Why mass producing fashion is no longer a worthwhile investment
Don-Alvin Adegeest| Wednesday, August 12 2020
New York-based fashion designer Mischa Nonoo, in an op-ed penned in business publication Fortune, claims fashion businesses are no longer a worthwhile investment. She has a point.
The global luxury market faced an unprecedented hit in Q2, showing even robust businesses like LVMH and Kering are facing startling revenue drops. While the world eschews buying more clothes and accessories, in favour, if the data is correct, of sweat pants and comfort items, fashion brands are treading water for survival and fortifying their web presence to try and make online sales a primary channel.
Nonoo states “we are witnessing the final crumbling of a tightly knit industry built on exploiting creative labour, wholesale cronyism, producing vast amounts of undesirable goods and dumping said goods into landfills.”
While this business model may not represent a majority of European luxury brands or independents, she is correct to call out “razor-thin margins and glacial pace of change found in many fashion organizations.”
The problem is inventory
“Nearly every flaw in the fashion system can be traced back to a single issue: inventory. The reliance on upfront, bulk production requires time and valuable resources to be allocated before consumers are able to indicate a preference for a style.”
I can attest to this, when first launching a small label out of Los Angeles, the average factory minimums meant producing 300 units of one style, compounded by fabric mills who equally required massive minimum orders. If you produced any less there would be financial penalties, increasing the price per unit. When a brand is starting out, investing much-needed resources to buy hundreds of meters of fabric before knowing which styles in which fabric will sell, would to most investors’ eyes sound like a botched business plan. Yet this is the crux of the industry.
The waste of mass producing
“When I produced collections on the traditional fashion calendar, I was asked to mass-produce a style 180 days before I could expect payment. I was also told a 75 percent sell-through rate was considered “great performance.” This casual assumption—that at least 25 percent of the inventory I bought months beforehand would go unsold—was a rude awakening. Wasted resources are built into the system. Imagine if upwards of 25 percent more revenue could be allocated to nurturing talent, sustainable sourcing, or operational development—all of which the fashion industry has become notorious for neglecting in recent years.
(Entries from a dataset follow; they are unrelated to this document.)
/-- A position's own turn is the table of R159. -/
theorem tookFields_swapPosition (b : Image) (hi : i < s.tyre.positions.length) :
    TookFields b (swapTimer s) s (swapPosition b i s) i := by
  have hactive : (swapPosition b i s).active = s.active := (same_swapPosition b i s).at .active (by decide)
  have closed {u st tm} (he : swapPosition b i s = clearAtSwap i st tm u) : ¬ HasOpen .tyreCritical i (swapPosition b i s) ∧
      ¬ HasOpen .tyreLeak i (swapPosition b i s) ∧ ¬ HasOpen .tyreMissing i (swapPosition b i s) := by
    rw [he]
    exact ⟨clearAtSwap_closed i st tm u _ (by decide), clearAtSwap_closed i st tm u _ (by decide),
      clearAtSwap_closed i st tm u _ (by decide)⟩
  constructor <;> rw [hactive]
  case unused =>
    intro hc
    rw [swapPosition_unused hc]
    refine ⟨clearAtSwap_of_away ((endLearnAt_count i s).symm ▸ hi) (endLearnAt_away i s), fun ha => ?_⟩
    exact clearAtSwap_learn (endLearnAt_learn ha) i _ _
  case unassigned =>
    intro hc ha hl
    rw [swapPosition_unassigned hc ha]
    exact clearAtSwap_of_away hi hl
  case awaiting =>
    intro ha hk hl
    rw [swapPosition_awaiting ha hk]
    exact clearAtSwap_of_away hi hl
  case kept =>
    intro ha hk hl
    rw [swapPosition_kept ha hk]
    exact reevaluate_of_away hi hl
  case closed =>
    intro h
    by_cases hc : (s.active.tyre i).configured = true
    · by_cases ha : (s.active.tyre i).assigned = true
      · exact closed (swapPosition_awaiting ha (h.resolve_left (by simp [ha])))
      · exact closed (swapPosition_unassigned hc (by simpa using ha))
    · exact closed (swapPosition_unused (by simpa using hc))
  case learning =>
    intro l hl hp hs hc
    by_cases ha : (s.active.tyre i).assigned = true
    · by_cases hk : keepsIds (b.tyre i) (s.active.tyre i)
      · rw [swapPosition_kept ha hk]
        obtain ⟨hstate, hlearn⟩ := reevaluate_of_learning hi hl hp hs
        exact ⟨hstate, _, hlearn, by simp [ha], fun _ hn => absurd hk hn, fun _ _ => rfl⟩
      · rw [swapPosition_awaiting ha hk]
        obtain ⟨hstate, hlearn⟩ := clearAtSwap_of_learning (st := .awaiting) (tm := swapTimer s) hi hl hp hs
        exact ⟨hstate, _, hlearn, by simp [ha], fun _ _ => rfl, fun _ hk' => absurd hk' hk⟩
    · rw [swapPosition_unassigned hc (by simpa using ha)]
      obtain ⟨hstate, hlearn⟩ := clearAtSwap_of_learning (st := .unassigned) (tm := none) hi hl hp hs
      exact ⟨hstate, _, hlearn, fun _ => rfl, fun h => absurd h ha, fun h => absurd h ha⟩

/-- What spares a position before and after its turn leaves the table of R159 true of it. -/
theorem TookFields.of_spared {v : State} {tm : Timer} (h : TookFields b tm t u i) (before : Spared i s t)
    (after : Spared i u v) (hactive : v.active = u.active) : TookFields b tm s v i := by
  have hpos := after.position
  constructor <;> rw [hactive]
  case unused =>
    intro hc
    obtain ⟨hp, hl⟩ := h.unused hc
    exact ⟨hpos.trans hp, fun ha => after.idle (hl (mt before.away.mp ha))⟩
  case unassigned => exact fun hc ha hl => hpos.trans (h.unassigned hc ha (before.away.mpr hl))
  case awaiting => exact fun ha hk hl => hpos.trans (h.awaiting ha hk (before.away.mpr hl))
  case kept =>
    intro ha hk hl
    rw [hpos, h.kept ha hk (before.away.mpr hl), before.position]
  case closed =>
    intro hc
    obtain ⟨h1, h2, h3⟩ := h.closed hc
    exact ⟨mt (after.unopened _ (by decide)) h1, mt (after.unopened _ (by decide)) h2,
      mt (after.unopened _ (by decide)) h3⟩
  case learning =>
    intro l hl hp hs hc
    have hst : (t.position i).state = .learning := by rw [before.position]; exact hs
    obtain ⟨hstate, st, hlearn, rest⟩ := h.learning l (before.learning hl hp) hp hst hc
    rw [before.position] at rest
    exact ⟨(congrArg Position.state hpos).trans hstate, st, after.learning hlearn hp, rest⟩

/-! ### All positions' turns -/

theorem spared_fold (b : Image) {l : List Nat} (h : i ∉ l) (s : State) :
    Spared i s (l.foldl (fun v j => swapPosition b j v) s) := by
  induction l generalizing s with
  | nil => exact .of_tyre rfl (unopened_of_eq rfl)
  | cons j l ih =>
    rw [List.mem_cons, not_or] at h
    exact (spared_swapPosition (Ne.symm h.1) b s).trans (ih h.2 _)

theorem same_swapFold (b : Image) (l : List Nat) (s : State) :
    SameBut [.incidents, .portA, .channels, .load, .tyre] s (l.foldl (fun v j => swapPosition b j v) s) :=
  same_foldl (fun v j => swapPosition b j v) (fun v j => same_swapPosition b j v) l s

theorem swapTimer_congr (hp : t.power = s.power) (ha : t.active = s.active) : swapTimer t = swapTimer s := by
  unfold swapTimer
  rw [hp, ha]

theorem tookFields_tyreSwap (b : Image) (h16 : s.tyre.positions.length = 16) (hi : i ∈ List.range 16) :
    TookFields b (swapTimer s) s (tyreSwap b s) i := by
  obtain ⟨l, r, hlr⟩ := List.append_of_mem hi
  have hnd : (l ++ i :: r).Nodup := hlr ▸ List.nodup_range
  obtain ⟨hir, hil⟩ : i ∉ r ∧ i ∉ l := by
    obtain ⟨-, hr, hd⟩ := List.nodup_append.mp hnd
    exact ⟨(List.nodup_cons.mp hr).1, fun hm => hd i hm i (List.mem_cons_self ..) rfl⟩
  have hlt : i < s.tyre.positions.length := by
    rw [h16]
    exact List.mem_range.mp hi
  unfold tyreSwap
  rw [hlr, List.foldl_append, List.foldl_cons]
  have before := spared_fold b hil s
  have gb := same_swapFold b l s
  generalize l.foldl (fun v j => swapPosition b j v) s = v at before gb ⊢
  have after := spared_fold b hir (swapPosition b i v)
  have ga := same_swapFold b r (swapPosition b i v)
  rw [← swapTimer_congr (gb.at .power (by decide)) (gb.at .active (by decide))]
  exact (tookFields_swapPosition b (before.count.symm ▸ hlt)).of_spared before (after.trans (spared_tyreSettle i _))
    ((ga.comp (N := [.incidents, .portA, .channels, .load, .tyre]) (same_tyreSettle _) (by decide) (by decide)).at .active
      (by decide))

/-! ### A swap that changes no state reports none -/

theorem clearAtSwap_portA {tm : Timer} (hi : i < s.tyre.positions.length) (hl : s.tyre.learn = none)
    (h : ((clearAtSwap i st tm s).position i).state = (s.position i).state) : (clearAtSwap i st tm s).portA = s.portA := by
  have hst : (s.position i).state = st := by
    rw [clearAtSwap_of_away hi (learnAway_of_none hl)] at h
    exact h.symm
  unfold clearAtSwap
  dsimp only
  rw [setAtSwap_of_none (by exact hl), setTyreState_portA_same]
  · rfl
  · rw [cleared_position hi]
    exact hst

theorem releveled_portA (i level) (s : State) : (releveled i level s).portA = s.portA :=
  (same_tyreIncidents _ _ _ _).at .portA (by decide)

theorem rejudged_portA {level : Level} (hi : i < s.tyre.positions.length) (hl : s.tyre.learn = none)
    (h : ((rejudged i level s).position i).state = (s.position i).state) : (rejudged i level s).portA = s.portA := by
  have hrl : (releveled i level s).tyre.learn = none := (releveled_learn i level s).trans hl
  unfold rejudged at h ⊢
  split at h
  · rw [if_pos (by assumption)]
    exact releveled_portA i level s
  · rw [setAtSwap_of_none hrl, setTyreState_position (by rw [releveled_count]; exact hi), if_pos rfl] at h
    rw [if_neg (by assumption), setAtSwap_of_none hrl, setTyreState_portA_same ((releveled_state hi).trans h.symm)]
    exact releveled_portA i level s

theorem reevaluate_portA (hi : i < s.tyre.positions.length) (hl : s.tyre.learn = none)
    (h : ((reevaluate i s).position i).state = (s.position i).state) : (reevaluate i s).portA = s.portA := by
  cases hp : (s.position i).lastP with
  | none => rw [reevaluate_of_none hp]
  | some p =>
    rw [reevaluate_of_some hp] at h ⊢
    exact rejudged_portA hi hl h

theorem endLearnAt_of_none (hl : s.tyre.learn = none) (i) : endLearnAt i s = s := by
  unfold endLearnAt
  rw [hl]

theorem swapPosition_portA (b : Image) (hi : i < s.tyre.positions.length) (hl : s.tyre.learn = none)
    (h : ((swapPosition b i s).position i).state = (s.position i).state) : (swapPosition b i s).portA = s.portA := by
  unfold swapPosition at h ⊢
  dsimp only at h ⊢
  rw [endLearnAt_of_none hl] at h ⊢
  split at h
  · rw [if_pos (by assumption)]
    exact clearAtSwap_portA hi hl h
  · rw [if_neg (by assumption)]
    split at h
    · rw [if_pos (by assumption)]
      exact clearAtSwap_portA hi hl h
    · rw [if_neg (by assumption)]
      split at h
      · rw [if_pos (by assumption)]
        exact clearAtSwap_portA hi hl h
      · rw [if_neg (by assumption)]
        exact reevaluate_portA hi hl h

theorem swapPosition_count (b : Image) (i) (s : State) :
    (swapPosition b i s).tyre.positions.length = s.tyre.positions.length :=
  (spared_swapPosition (i := i + 1) (by omega) b s).count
This wastage of investment has enforced a downward spiral across the industry, where under-compensated teams in flawed supply chains unknowingly commit to producing underperforming styles without any way to recover.”
For a company like H&M, sending excess stock to the incinerator was one way of dealing with mountains of unsold clothes. Arguably, the 210 billion dollar global inventory issue and the absurd expectation to over-produce beyond what is saleable, is a side effect of the Fast Fashion industry that benefits but a few coffers and is a detrimental cost for everyone else, including the planet. An expense, that post pandemic, is no longer justifiable.
Nonoo writes “a handful of businesses, including my own, have pioneered an inventory-less fashion model. It is down to this that we are weathering the current crisis without the inventory strains our competitors face.”
This is why companies like FarFetch, Amazon and Zalando are posting double digit growth, and beating analyst’s expectations. But the digital behemoths have a role to play in slowing the pace, too, as online shopping is polluting the planet at equally unprecedented rates. According to the World Economic Forum, to meet the demand of online shopping, there could be 36 percent more e-commerce delivery vehicles driving around inner cities by the end of the decade – meaning more emissions, pollution and congestion. Not to mention the waste of excess packaging and returns.
“I urge the industry to reconsider its perspective on which changes should be made in order to give fashion a fighting chance. I am among a growing number of entrepreneurs who have already tackled the digital runway show, perfected the “product drop,” and streamlined seasonal markdowns,” concludes Nonoo. “The arguments for fewer collections, adjusted seasonality, and better websites will not result in healthier businesses if bulk inventory production still ties up resources, hamstrings design, and pollutes our planet.”